» TASK STATEMENT: All that should come back is the lines of the data below from the one containing "s.hnd := rfl" to the one containing "s.cmt := rfl", inclusive, exactly as they stand.

» MATERIAL FOR THE TASK:
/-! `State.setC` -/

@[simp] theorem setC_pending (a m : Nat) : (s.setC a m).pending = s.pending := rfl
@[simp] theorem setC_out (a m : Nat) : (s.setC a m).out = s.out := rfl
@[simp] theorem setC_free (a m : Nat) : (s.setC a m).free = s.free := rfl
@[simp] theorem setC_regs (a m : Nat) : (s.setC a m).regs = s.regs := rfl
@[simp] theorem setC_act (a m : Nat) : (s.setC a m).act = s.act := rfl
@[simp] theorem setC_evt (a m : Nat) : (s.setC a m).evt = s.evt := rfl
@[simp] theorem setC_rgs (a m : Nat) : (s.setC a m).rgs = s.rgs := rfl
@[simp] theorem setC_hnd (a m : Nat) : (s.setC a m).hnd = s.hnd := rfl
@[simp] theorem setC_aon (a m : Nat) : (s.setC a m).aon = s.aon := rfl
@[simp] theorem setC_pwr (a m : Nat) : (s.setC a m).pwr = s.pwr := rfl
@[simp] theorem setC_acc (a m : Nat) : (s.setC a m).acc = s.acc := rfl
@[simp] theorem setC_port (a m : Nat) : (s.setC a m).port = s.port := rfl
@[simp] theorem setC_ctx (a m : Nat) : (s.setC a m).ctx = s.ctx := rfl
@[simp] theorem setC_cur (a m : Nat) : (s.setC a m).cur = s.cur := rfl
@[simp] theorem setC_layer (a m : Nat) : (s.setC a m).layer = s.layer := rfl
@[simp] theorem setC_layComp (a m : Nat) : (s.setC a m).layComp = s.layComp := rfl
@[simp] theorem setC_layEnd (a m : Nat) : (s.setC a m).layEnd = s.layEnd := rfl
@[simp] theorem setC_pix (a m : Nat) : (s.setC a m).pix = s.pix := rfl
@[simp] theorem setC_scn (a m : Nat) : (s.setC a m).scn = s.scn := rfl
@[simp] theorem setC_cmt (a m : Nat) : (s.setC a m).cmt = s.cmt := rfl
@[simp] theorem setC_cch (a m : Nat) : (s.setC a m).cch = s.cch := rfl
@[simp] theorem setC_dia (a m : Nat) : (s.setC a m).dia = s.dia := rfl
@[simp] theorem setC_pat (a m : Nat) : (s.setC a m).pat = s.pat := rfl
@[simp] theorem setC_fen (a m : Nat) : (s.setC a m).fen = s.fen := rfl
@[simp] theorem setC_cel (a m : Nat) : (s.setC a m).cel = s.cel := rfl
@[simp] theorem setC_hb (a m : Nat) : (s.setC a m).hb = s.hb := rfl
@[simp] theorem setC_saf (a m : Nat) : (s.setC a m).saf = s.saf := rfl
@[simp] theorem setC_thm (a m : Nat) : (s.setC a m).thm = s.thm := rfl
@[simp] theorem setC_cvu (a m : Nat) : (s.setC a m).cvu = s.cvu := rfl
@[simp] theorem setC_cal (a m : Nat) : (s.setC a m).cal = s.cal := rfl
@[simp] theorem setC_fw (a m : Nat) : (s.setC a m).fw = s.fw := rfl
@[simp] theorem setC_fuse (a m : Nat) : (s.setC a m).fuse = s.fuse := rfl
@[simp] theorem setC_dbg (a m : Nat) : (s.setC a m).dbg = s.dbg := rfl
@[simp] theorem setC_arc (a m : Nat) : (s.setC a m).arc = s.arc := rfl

» TASK ANSWER:
@[simp] theorem setC_hnd (a m : Nat) : (s.setC a m).hnd = s.hnd := rfl
@[simp] theorem setC_aon (a m : Nat) : (s.setC a m).aon = s.aon := rfl
@[simp] theorem setC_pwr (a m : Nat) : (s.setC a m).pwr = s.pwr := rfl
@[simp] theorem setC_acc (a m : Nat) : (s.setC a m).acc = s.acc := rfl
@[simp] theorem setC_port (a m : Nat) : (s.setC a m).port = s.port := rfl
@[simp] theorem setC_ctx (a m : Nat) : (s.setC a m).ctx = s.ctx := rfl
@[simp] theorem setC_cur (a m : Nat) : (s.setC a m).cur = s.cur := rfl
@[simp] theorem setC_layer (a m : Nat) : (s.setC a m).layer = s.layer := rfl
@[simp] theorem setC_layComp (a m : Nat) : (s.setC a m).layComp = s.layComp := rfl
@[simp] theorem setC_layEnd (a m : Nat) : (s.setC a m).layEnd = s.layEnd := rfl
@[simp] theorem setC_pix (a m : Nat) : (s.setC a m).pix = s.pix := rfl
@[simp] theorem setC_scn (a m : Nat) : (s.setC a m).scn = s.scn := rfl
@[simp] theorem setC_cmt (a m : Nat) : (s.setC a m).cmt = s.cmt := rfl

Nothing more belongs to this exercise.